:: What to produce ::
Look through the records below for the line holding "0x1 (R85). -/". Write it out exactly, with each following line through the line holding "inductive Encoded where".

:: Given entries ::
★ ★ ★

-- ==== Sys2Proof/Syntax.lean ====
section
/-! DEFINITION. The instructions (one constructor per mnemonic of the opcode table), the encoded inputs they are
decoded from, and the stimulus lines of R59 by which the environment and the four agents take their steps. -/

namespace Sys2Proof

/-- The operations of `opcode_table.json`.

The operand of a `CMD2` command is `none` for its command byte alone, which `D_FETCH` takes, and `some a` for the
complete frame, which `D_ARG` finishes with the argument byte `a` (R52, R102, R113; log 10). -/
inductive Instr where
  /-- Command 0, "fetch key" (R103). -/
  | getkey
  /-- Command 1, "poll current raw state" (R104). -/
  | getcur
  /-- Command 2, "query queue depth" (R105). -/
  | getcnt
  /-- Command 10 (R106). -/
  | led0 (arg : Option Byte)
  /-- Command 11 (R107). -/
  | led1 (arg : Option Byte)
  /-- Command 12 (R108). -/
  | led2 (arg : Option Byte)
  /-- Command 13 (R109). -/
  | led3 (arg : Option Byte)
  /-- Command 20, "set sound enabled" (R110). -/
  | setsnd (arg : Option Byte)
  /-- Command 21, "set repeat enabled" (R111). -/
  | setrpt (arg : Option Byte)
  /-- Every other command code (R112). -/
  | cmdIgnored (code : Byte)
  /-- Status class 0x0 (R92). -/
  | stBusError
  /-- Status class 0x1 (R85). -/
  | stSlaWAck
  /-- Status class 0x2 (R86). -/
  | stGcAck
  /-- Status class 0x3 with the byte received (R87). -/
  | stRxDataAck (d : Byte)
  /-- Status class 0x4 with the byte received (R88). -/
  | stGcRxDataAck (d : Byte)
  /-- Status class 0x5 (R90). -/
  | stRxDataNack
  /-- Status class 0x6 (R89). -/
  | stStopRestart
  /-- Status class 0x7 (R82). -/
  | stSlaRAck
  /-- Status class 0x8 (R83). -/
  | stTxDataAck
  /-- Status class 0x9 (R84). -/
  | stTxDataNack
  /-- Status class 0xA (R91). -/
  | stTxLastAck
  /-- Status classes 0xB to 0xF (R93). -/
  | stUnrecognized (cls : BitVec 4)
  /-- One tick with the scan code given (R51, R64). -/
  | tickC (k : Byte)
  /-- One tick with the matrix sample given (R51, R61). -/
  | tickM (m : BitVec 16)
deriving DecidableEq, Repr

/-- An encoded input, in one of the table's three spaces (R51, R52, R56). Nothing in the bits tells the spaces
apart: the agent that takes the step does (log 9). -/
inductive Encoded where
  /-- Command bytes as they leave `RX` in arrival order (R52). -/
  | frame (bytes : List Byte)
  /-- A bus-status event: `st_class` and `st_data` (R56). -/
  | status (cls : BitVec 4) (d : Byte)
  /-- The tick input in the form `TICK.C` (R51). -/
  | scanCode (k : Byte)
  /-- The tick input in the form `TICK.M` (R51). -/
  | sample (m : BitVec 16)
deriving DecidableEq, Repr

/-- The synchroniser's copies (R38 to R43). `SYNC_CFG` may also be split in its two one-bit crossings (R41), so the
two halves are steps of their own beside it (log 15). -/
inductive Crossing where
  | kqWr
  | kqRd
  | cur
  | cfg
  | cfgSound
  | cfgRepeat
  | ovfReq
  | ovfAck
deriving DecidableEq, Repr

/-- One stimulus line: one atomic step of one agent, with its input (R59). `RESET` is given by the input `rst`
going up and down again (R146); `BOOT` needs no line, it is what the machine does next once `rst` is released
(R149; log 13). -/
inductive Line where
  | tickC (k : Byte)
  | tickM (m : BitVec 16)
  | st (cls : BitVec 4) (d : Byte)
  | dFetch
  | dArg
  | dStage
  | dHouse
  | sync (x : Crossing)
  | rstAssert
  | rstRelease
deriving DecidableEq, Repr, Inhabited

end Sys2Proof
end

★ ★ ★

:: Task output ::
  /-- Status class 0x1 (R85). -/
  | stSlaWAck
  /-- Status class 0x2 (R86). -/
  | stGcAck
  /-- Status class 0x3 with the byte received (R87). -/
  | stRxDataAck (d : Byte)
  /-- Status class 0x4 with the byte received (R88). -/
  | stGcRxDataAck (d : Byte)
  /-- Status class 0x5 (R90). -/
  | stRxDataNack
  /-- Status class 0x6 (R89). -/
  | stStopRestart
  /-- Status class 0x7 (R82). -/
  | stSlaRAck
  /-- Status class 0x8 (R83). -/
  | stTxDataAck
  /-- Status class 0x9 (R84). -/
  | stTxDataNack
  /-- Status class 0xA (R91). -/
  | stTxLastAck
  /-- Status classes 0xB to 0xF (R93). -/
  | stUnrecognized (cls : BitVec 4)
  /-- One tick with the scan code given (R51, R64). -/
  | tickC (k : Byte)
  /-- One tick with the matrix sample given (R51, R61). -/
  | tickM (m : BitVec 16)
deriving DecidableEq, Repr

/-- An encoded input, in one of the table's three spaces (R51, R52, R56). Nothing in the bits tells the spaces
apart: the agent that takes the step does (log 9). -/
inductive Encoded where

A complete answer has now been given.